- _Extracted entries_
-- ==== Sys2Proof/WellFormed.lean ====
section
/-! DEFINITION. Which instruction words are legal by themselves: the modifiers a word accepts (R102, R103, R156, R218,
R267, R305, R340), the parity of pair operands (R97, R154) and the register bounds each word states. What fails here
raises ILLOP at the word (R107). The C bit of a word that must end its chain is checked here too (R87). -/

namespace Sys2Proof

/-- Format codes of the 64-bit types: .s64, .n64 and .b64, .f64 (R106, R154). -/
def is64 (t : BitVec 4) : Bool := t = 6#4 || t = 7#4 || t = 11#4

/-- Format codes of the signed integer types (R106). -/
def isSigned (t : BitVec 4) : Bool := t = 0#4 || t = 2#4 || t = 4#4 || t = 6#4

/-- Format codes of floating-point types that CVT and the vector words take (R106). -/
def isFloat (t : BitVec 4) : Bool := 8#4 ≤ t && t ≤ 13#4

/-- The type of a word: the prefix's TYPE, else the default (R156). -/
def Hd.ty (h : Hd) (d : BitVec 4) : BitVec 4 :=
  match h.md with
  | some m => m.ty.getD d
  | none => d

/-- The RND field that applies to a word: 0 without a prefix (R181). -/
def Hd.rnd (h : Hd) : BitVec 3 := match h.md with | some m => m.rnd | none => 0#3

/-- The SAT field that applies to a word. -/
def Hd.sat (h : Hd) : Bool := match h.md with | some m => m.sat | none => false

/-- The scope that a prefix supplies (R214). -/
def Hd.sc (h : Hd) : Option (BitVec 3) := match h.md with | some m => m.sc | none => none

/-- The overriding governing mask of a class 7 word (R101), m0 without one. -/
def Hd.mk0 (h : Hd) : BitVec 3 := match h.md with | some m => m.mv.getD 0#3 | none => 0#3

/-- What a word accepts from its prefixes. -/
structure Acc where
  /-- Whether any prefix may stand before the word. -/
  pf : Bool := true
  /-- The default type, which a TYPE may repeat. -/
  dflt : Option (BitVec 4) := none
  /-- The other accepted TYPE codes. -/
  tys : List (BitVec 4) := []
  rnd : Bool := false
  sat : Bool := false
  /-- Whether SV is accepted, and whether SCOPE 7 is. -/
  sv : Bool := false
  sv7 : Bool := false
  mv : Bool := false
  im : Bool := false
  deriving DecidableEq, Repr

/-- Whether a modifier prefix is accepted (R103). -/
def modOk (a : Acc) (m : ModPfx) : Bool :=
  a.pf && (m.mv.isNone || a.mv)
  && (match m.ty with | none => true | some t => a.dflt = some t || a.tys.contains t)
  && (m.rnd = 0#3 || (m.rnd ≤ 4#3 && a.rnd))
  && (!m.sat || a.sat)
  && (match m.sc with | none => true | some s => a.sv && (s ≠ 7#3 || a.sv7))

/-- Whether a word's header is accepted (R102, R103). -/
def hdOk (a : Acc) (h : Hd) : Bool :=
  (match h.md with | none => true | some m => modOk a m) && (h.im.isNone || (a.pf && a.im))

/-- An even register where the type is 64-bit (R97, R154). -/
def pairOk (w : Bool) (r : BitVec 6) : Bool := !w || r.toNat % 2 = 0

/-- Three pair operands. -/
def pair3 (w : Bool) (d a b : BitVec 6) : Bool := pairOk w d && pairOk w a && pairOk w b

/-- A word whose chain it must end: C is 0 (R87). -/
def last (h : Hd) : Bool := !h.c

/-- Accepts nothing but a prefix of zero fields. -/
def acc0 : Acc := {}
/-- Accepts no prefix at all (R305, R340). -/
def accE : Acc := { pf := false }
/-- A memory word's acceptance: an immediate prefix, and a scope where the word takes one. -/
def accM (sv : Bool) : Acc := { sv := sv, im := true }

/-- VINT, fn 0 to 11 (R156). -/
def accVint (sat : Bool) : Acc := { dflt := some 4#4, tys := [5#4, 6#4, 7#4], sat := sat }
/-- VIMM (R156). -/
def accVimm (sat : Bool) : Acc := { dflt := some 4#4, tys := [5#4], sat := sat, mv := true, im := true }
/-- VF32 (R156). -/
def accF (rnd : Bool) : Acc := { dflt := some 10#4, rnd := rnd }
/-- VF64 (R156). -/
def accD (rnd : Bool) : Acc := { dflt := some 11#4, rnd := rnd }
/-- VH16, fn 0 to 5 (R156). -/
def accH (rnd : Bool) : Acc := { dflt := some 8#4, tys := [9#4], rnd := rnd }
/-- VCMP (R156). -/
def accCmp : Acc := { dflt := some 4#4, tys := [5#4, 6#4, 7#4, 10#4, 11#4] }
/-- VLANE words that take .b64 (R156). -/
def accL : Acc := { dflt := some 5#4, tys := [7#4] }
/-- VSEGRED, VSEGSCAN and SCATC (R267). -/
def accSeg (rnd : Bool) : Acc := { dflt := some 4#4, tys := [5#4, 6#4, 7#4, 10#4, 11#4], rnd := rnd }

/-- CVT (R156, R168): the destination code `t`, the source code `f`. R156 accepts everywhere a TYPE equal to the default and says
that CVT's default is set by the word itself; that it is the destination's code, and not the source's, is the model's choice
(log entry 102). -/
def accCvt (t f : BitVec 4) : Acc :=
  { dflt := some t
    rnd := isFloat t || isFloat f
    sat := t ≤ 7#4 || (t ≠ f && (t = 8#4 || t = 9#4 || t = 10#4 || t = 13#4)) }

/-- The default type of an atomic (R218). -/
def atomDflt (p : BitVec 4) : BitVec 4 := if 8#4 ≤ p then 10#4 else 5#4

/-- ATOM and RED (R218). -/
def accAtom (p : BitVec 4) : Acc :=
  { dflt := some (atomDflt p)
    tys := if p ≤ 2#4 then [4#4, 5#4, 6#4, 7#4] else if p ≤ 7#4 then [5#4, 7#4] else [10#4, 11#4]
    sv := true, im := true }

/-- The data register of an atomic: a pair for 64-bit types, and the blocks of cas (R219). -/
def atomData (p t : BitVec 4) (d : BitVec 6) : Bool :=
  if p = 7#4 then (if is64 t then d.toNat % 4 = 0 else d.toNat % 2 = 0) else pairOk (is64 t) d

/-- Whether the operation of VRED and VSCAN is a 64-bit one (R172). -/
def laneOp64 (o : BitVec 4) : Bool := 11#4 ≤ o && o ≤ 14#4

/-- The operation of VRED and VSCAN that rounds (R156). -/
def accLaneOp (o : BitVec 4) : Acc := { dflt := some 5#4, rnd := o = 8#4 || o = 12#4 }

/-- SIZE and SX of a load (R212); `lane` for a lane form. -/
def sizeOk (lane : Bool) (e : BitVec 1) (z : BitVec 2) (d : BitVec 6) : Bool :=
  !(e = 1#1 && z = 3#2) && !(e = 1#1 && z = 2#2 && lane) && (!lane || pairOk (z = 3#2) d)

/-- Whether DIR, TK and the operand block of a copy word are accepted (R229). `f` is 0 CPY, 1 TCPY, 2 GCPY, 3 SCPY. -/
def copyOk (f : Nat) (b : BitVec 6) (t r : BitVec 2) : Bool :=
  (match f with
   | 0 => (r = 0#2 && t ≠ 3#2) || (r = 1#2 && (t = 0#2 || t = 2#2)) || (r = 2#2 && t = 0#2)
   | 1 => (r = 0#2 && t ≠ 3#2) || (r = 1#2 && (t = 0#2 || t = 2#2))
   | 2 => r = 0#2 && t ≠ 3#2
   | _ => r = 1#2 && (t = 0#2 || t = 2#2))
  && b.toNat + (match f with | 0 => 3 | 1 => 4 | _ => 5) ≤ 63

/-- MMA and MMA.z: the operand block, NC and KI (R289). -/
def mmaOk (b : BitVec 6) (n k : BitVec 2) : Bool := b ≤ 61#6 && n ≠ 3#2 && k ≠ 3#2

/-- The legality of an instruction by itself. The steps of the part are no words, and are always well formed. -/
def Instr.wf : Instr → Bool
  | .nop h => hdOk acc0 h
  | .trap h _ | .tret h | .trig h _ _ | .wfi h | .cswap h _ _ | .dusk h _ _ | .duskRet h _ _ | .sample h =>
    hdOk acc0 h && last h
  | .brk => true
  | .uadd h _ _ _ | .usub h _ _ _ | .umul h _ _ _ | .uand h _ _ _ | .uor h _ _ _ | .uxor h _ _ _
  | .ushl h _ _ _ | .ushr h _ _ _ | .usar h _ _ _ | .ubfi h _ _ _ => hdOk acc0 h
  | .umulh h _ _ _ _ | .umin h _ _ _ _ | .umax h _ _ _ _ | .ucmp h _ _ _ _ | .ubfx h _ _ _ _ => hdOk acc0 h
  | .uaddImm h _ _ _ | .uandImm h _ _ _ | .uorImm h _ _ _ | .uxorImm h _ _ _ | .ushlImm h _ _ _
  | .ushrImm h _ _ _ | .usarImm h _ _ _ | .umulImm h _ _ _ => hdOk { im := true } h
  | .ului h _ _ => hdOk { im := true } h
  | .jmp h _ | .recon h => hdOk acc0 h && last h
  | .call h _ _ | .bruZ h _ _ | .bruNz h _ _ | .bruNeg h _ _ | .bruNneg h _ _ => hdOk acc0 h && last h
  | .ret h _ => hdOk acc0 h && last h
  | .brmAny h _ _ | .brmAll h _ _ | .brmNone h _ _ | .vbr h _ _ => hdOk acc0 h && last h
  | .mand h l _ a _ | .mor h l _ a _ | .mxor h l _ a _ | .mandn h l _ a _ =>
    hdOk acc0 h && (l = 0#1 || a = 0#3)
  | .mlead h _ _ => hdOk acc0 h
  | .mfirst h _ _ | .mcount h _ _ => hdOk acc0 h
  | .msetw h _ _ _ => hdOk acc0 h
  | .mgetw h _ _ _ => hdOk acc0 h
  | .vadd h _ d a b | .vsub h _ d a b | .vmul h _ d a b =>
    hdOk (accVint (!is64 (h.ty 4#4))) h && pair3 (is64 (h.ty 4#4)) d a b
  | .vmulh h _ d a b | .vand h _ d a b | .vor h _ d a b | .vxor h _ d a b | .vshl h _ d a b | .vshr h _ d a b
  | .vsar h _ d a b | .vmin h _ d a b | .vmax h _ d a b =>
    hdOk (accVint false) h && pair3 (is64 (h.ty 4#4)) d a b
  | .vabs h _ _ _ => hdOk { dflt := some 4#4, sat := true } h
  | .vbfx h _ _ _ _ | .vbfi h _ _ _ _ => hdOk { dflt := some 4#4, tys := [5#4] } h
  | .vaddImm h _ _ _ | .vmulImm h _ _ _ => hdOk (accVimm true) h
  | .vandImm h _ _ _ | .vorImm h _ _ _ | .vxorImm h _ _ _ | .vshlImm h _ _ _ | .vshrImm h _ _ _
  | .vsarImm h _ _ _ => hdOk (accVimm false) h
  | .vmovImm h _ _ => hdOk (accVimm false) h
  | .fadd h _ _ _ _ | .fsub h _ _ _ _ | .fmul h _ _ _ _ | .ffma h _ _ _ _ | .fdiv h _ _ _ _ =>
    hdOk (accF true) h
  | .fmin h _ _ _ _ | .fmax h _ _ _ _ => hdOk (accF false) h
  | .fabs h _ _ _ | .fneg h _ _ _ => hdOk (accF false) h
  | .frcp h _ _ _ | .frsq h _ _ _ | .fsqrt h _ _ _ | .fexp2 h _ _ _ | .flog2 h _ _ _ => hdOk (accF true) h
  | .dadd h _ d a b | .dsub h _ d a b | .dmul h _ d a b | .dfma h _ d a b | .ddiv h _ d a b =>
    hdOk (accD true) h && pair3 true d a b
  | .dmin h _ d a b | .dmax h _ d a b => hdOk (accD false) h && pair3 true d a b
  | .dsqrt h _ d a => hdOk (accD true) h && pairOk true d && pairOk true a
  | .hadd2 h _ _ _ _ | .hsub2 h _ _ _ _ | .hmul2 h _ _ _ _ | .hfma2 h _ _ _ _ => hdOk (accH true) h
  | .hmin2 h _ _ _ _ | .hmax2 h _ _ _ _ => hdOk (accH false) h
  | .vdot4 h _ _ _ _ => hdOk { dflt := some 0#4, tys := [1#4], sat := true } h
  | .cvt h t _ d a f =>
    hdOk (accCvt t f) h && t ≤ 13#4 && f ≤ 13#4 && pairOk (is64 t) d && pairOk (is64 f) a
  | .vcmpEq h _ _ a b | .vcmpNe h _ _ a b | .vcmpLt h _ _ a b | .vcmpLe h _ _ a b | .vcmpGt h _ _ a b
  | .vcmpGe h _ _ a b => hdOk accCmp h && pairOk (is64 (h.ty 4#4)) a && pairOk (is64 (h.ty 4#4)) b
  | .vcmpUn h _ _ a b | .vcmpOrd h _ _ a b =>
    hdOk accCmp h && isFloat (h.ty 4#4) && pairOk (is64 (h.ty 4#4)) a && pairOk (is64 (h.ty 4#4)) b
  | .vtest h _ _ _ _ => hdOk { dflt := some 4#4 } h
  | .vshuf h _ d a _ => hdOk accL h && pairOk (is64 (h.ty 5#4)) d && pairOk (is64 (h.ty 5#4)) a
  | .vbcast h _ d a _ => hdOk accL h && pairOk (is64 (h.ty 5#4)) d && pairOk (is64 (h.ty 5#4)) a
  | .vred h _ _ a o => hdOk (accLaneOp o) h && o ≠ 15#4 && pairOk (laneOp64 o) a
  | .vscan h _ d a _ o => hdOk (accLaneOp o) h && o ≠ 15#4 && pairOk (laneOp64 o) d && pairOk (laneOp64 o) a
  | .vsel h _ d a b => hdOk accL h && pair3 (is64 (h.ty 5#4)) d a b
  | .vmov h _ d a => hdOk accL h && pairOk (is64 (h.ty 5#4)) d && pairOk (is64 (h.ty 5#4)) a
  | .vmovw h _ d _ => hdOk accL h && pairOk (is64 (h.ty 5#4)) d
  | .ldg h _ d _ _ e z => hdOk (accM true) h && sizeOk true e z d
  | .lds h _ d _ e z => hdOk (accM true) h && sizeOk true e z d
  | .ldsFe h _ d _ e z | .ldsFk h _ d _ e z => hdOk (accM true) h && last h && sizeOk true e z d
  | .ldw h d _ _ e z => hdOk (accM true) h && sizeOk false e z d
  | .ldws h d _ e z => hdOk (accM true) h && sizeOk false e z d
  | .pref h _ _ _ _ => hdOk (accM false) h
  | .stg h _ d _ _ z => hdOk (accM true) h && pairOk (z = 3#2) d
  | .sts h _ d _ z => hdOk (accM true) h && pairOk (z = 3#2) d
  | .stw h _ _ _ _ => hdOk (accM true) h
  | .stws h _ _ _ => hdOk (accM true) h
  | .feset h _ _ | .feclr h _ _ => hdOk (accM false) h
  | .atom h p _ d x _ y =>
    hdOk (accAtom p) h && p ≤ 10#4 && (y = 0#1 || x = 0#3) && atomData p (h.ty (atomDflt p)) d
  | .red h p _ d x _ y =>
    hdOk (accAtom p) h && p ≤ 10#4 && p ≠ 6#4 && p ≠ 7#4 && (y = 0#1 || x = 0#3)
      && atomData p (h.ty (atomDflt p)) d
  | .fence h => hdOk { sv := true, sv7 := true } h
  | .xfence h q p => hdOk { sv := true, sv7 := true } h && q ≤ 5#3 && p ≤ 5#3
  | .spfence h => hdOk acc0 h
  | .binit h _ _ => hdOk (accM false) h
  | .barrive h _ => hdOk (accM false) h
  | .bwait h _ _ => hdOk (accM false) h && last h
  | .sgjoin h _ => hdOk acc0 h && last h
  | .sgleave h => hdOk acc0 h
  | .cpy h _ b _ t r => hdOk acc0 h && copyOk 0 b t r
  | .tcpy h _ b _ t r => hdOk acc0 h && copyOk 1 b t r
  | .gcpy h _ b _ t r => hdOk acc0 h && copyOk 2 b t r
  | .scpy h _ b _ t r => hdOk acc0 h && copyOk 3 b t r
  | .isect h _ b z => hdOk { dflt := some (if z = 2#2 then 5#4 else 7#4) } h && b ≤ 61#6 && 2#2 ≤ z
  | .isectn h _ b z => hdOk { dflt := some (if z = 2#2 then 5#4 else 7#4) } h && b ≤ 62#6 && 2#2 ≤ z
  | .vconf h _ _ _ => hdOk { dflt := some 5#4 } h
  | .scatc h _ d x _ y q =>
    hdOk (accSeg (isFloat (h.ty 4#4) && q = 1#2)) h && (y = 0#1 || x = 0#3) && pairOk (is64 (h.ty 4#4)) d
  | .mpath h _ _ _ _ => hdOk { dflt := some 4#4 } h
  | .vsegred h _ d a _ | .vsegscan h _ d a _ =>
    hdOk (accSeg (isFloat (h.ty 4#4))) h && pairOk (is64 (h.ty 4#4)) d && pairOk (is64 (h.ty 4#4)) a
  | .vcompress h _ d a | .vexpand h _ d a =>
    hdOk accL h && pairOk (is64 (h.ty 5#4)) d && pairOk (is64 (h.ty 5#4)) a
  | .nredOrd h u b o _ | .nredAny h u b o _ => hdOk acc0 h && u ≤ 62#6 && b ≤ 62#6 && o ≤ 16#5
  | .mma h _ b _ n k _ | .mmaZ h _ b _ n k _ => hdOk accE h && mmaOk b n k
  | .mzero h _ _ => hdOk accE h
  | .mload h _ b _ | .mdrain h _ b _ => hdOk accE h && b ≤ 62#6
  | .mpair h _ => hdOk accE h
  | .mstat h _ _ _ => hdOk accE h
  | .mperm h _ => hdOk accE h
  | .cclaim h _ _ => hdOk accE h
  | .crelease h _ => hdOk accE h
  | .dinit h _ _ => hdOk accE h
  | .dstat h _ _ => hdOk accE h
  | .spawn h _ b | .spawnf h _ b => hdOk accE h && b ≤ 62#6
  | .fref h _ | .fdrop h _ => hdOk accE h
  | .fwait h _ _ => hdOk accE h && last h
  | .fpoll h d _ => hdOk accE h && d ≤ 62#6
  | .rpoint h => hdOk accE h && last h
  | .binpost h _ b n _ => hdOk accE h && b.toNat + n.toNat ≤ 63
  | .send h _ _ => hdOk accE h
  | .sendt h _ b => hdOk accE h && b ≤ 62#6
  | .recv h _ _ => hdOk accE h && last h
  | .patset h _ _ | .portopen h _ _ => hdOk accE h
  | .qcreate h _ b => hdOk accE h && b ≤ 62#6
  | .qcreateFree h _ => hdOk accE h
  | .qpush h _ _ => hdOk accE h
  | .qpop h _ _ => hdOk accE h && last h
  | .nres h _ _ => hdOk acc0 h
  | .nresK h _ _ _ | .nchild h _ _ _ => hdOk acc0 h
  | .nparent h _ _ => hdOk acc0 h
  | .rdc h _ a => hdOk acc0 h && a ≠ 0#6 && a ≤ 26#6
  | .rdcV h _ a => hdOk acc0 h && a ≤ 26#6
  | .wrc h d _ => hdOk acc0 h && d ≤ 26#6
  | .rgive h b | .rclaim h b => hdOk acc0 h && 1#6 ≤ b && b ≤ 7#6
  | .bar h | .exit h => hdOk acc0 h && last h
  | .launchFlat h _ _ _ _ | .launchTree h _ _ _ _ | .launchBin h _ _ _ _ => hdOk acc0 h
  | .lvlwait h _ _ | .lvlwaitPoll h _ _ => hdOk acc0 h && last h
  | .lvlcancel h _ => hdOk acc0 h
  | .xlat h _ _ => hdOk acc0 h
  | .xinv h _ _ => hdOk acc0 h
  | .extn h _ _ _ _ _ => !h.c && h.md.isNone && h.im.isNone
  | .dawn | .i3cRequest | .blockPlacement _ | .blockEnd _ | .census _ | .shelfReservation _ | .nodeDispatch _
  | .sweepEnd _ | .stealRequest _ | .stealReply _ | .donatedDispatchArrival _ | .resultArrival _ _
  | .trapEntry _ | .interruptEntry _ | .logRetry _ _ | .drawerReservation _ | .copyCompletion _ | .mmaTake _
  | .tileOpPerform _ _ | .cclaimGrant _ | .rclaimGrant _ | .nredContributionArrival _ | .patternFiring _
  | .heldMessageAppend _ _ | .binTimerExpiry _ _ | .pageMigrationLine | .hostAccess | .fabricRemoteAccess
  | .post | .pagerdy | .termq | .termack | .invlen | .invalidationDone _ | .routingTableWrite | .modid
  | .sensorSample | .tickExpiry _ | .tick | .alert | .istat | .throt | .evstat | .termb | .signctl
  | .signComplete | .part | .uncorrectableError | .vctl | .sampctl | .blkid1Stop | .blkid1Resume
  | .stopComplete _ | .hangWatchdogExpiry _ _ | .duskResume _ | .registerWrite | .contextCreation
  | .contextEnd | .runBoundWrite _ | .accessPerformed _ _ => true

end Sys2Proof
end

- _What is expected_
Everything from the line containing "5 (R156). -/" through the line containing "dflt := some t" in the material above should be retyped exactly, both ends included, and nothing more.

- _Answer section_
/-- VH16, fn 0 to 5 (R156). -/
def accH (rnd : Bool) : Acc := { dflt := some 8#4, tys := [9#4], rnd := rnd }
/-- VCMP (R156). -/
def accCmp : Acc := { dflt := some 4#4, tys := [5#4, 6#4, 7#4, 10#4, 11#4] }
/-- VLANE words that take .b64 (R156). -/
def accL : Acc := { dflt := some 5#4, tys := [7#4] }
/-- VSEGRED, VSEGSCAN and SCATC (R267). -/
def accSeg (rnd : Bool) : Acc := { dflt := some 4#4, tys := [5#4, 6#4, 7#4, 10#4, 11#4], rnd := rnd }

/-- CVT (R156, R168): the destination code `t`, the source code `f`. R156 accepts everywhere a TYPE equal to the default and says
that CVT's default is set by the word itself; that it is the destination's code, and not the source's, is the model's choice
(log entry 102). -/
def accCvt (t f : BitVec 4) : Acc :=
  { dflt := some t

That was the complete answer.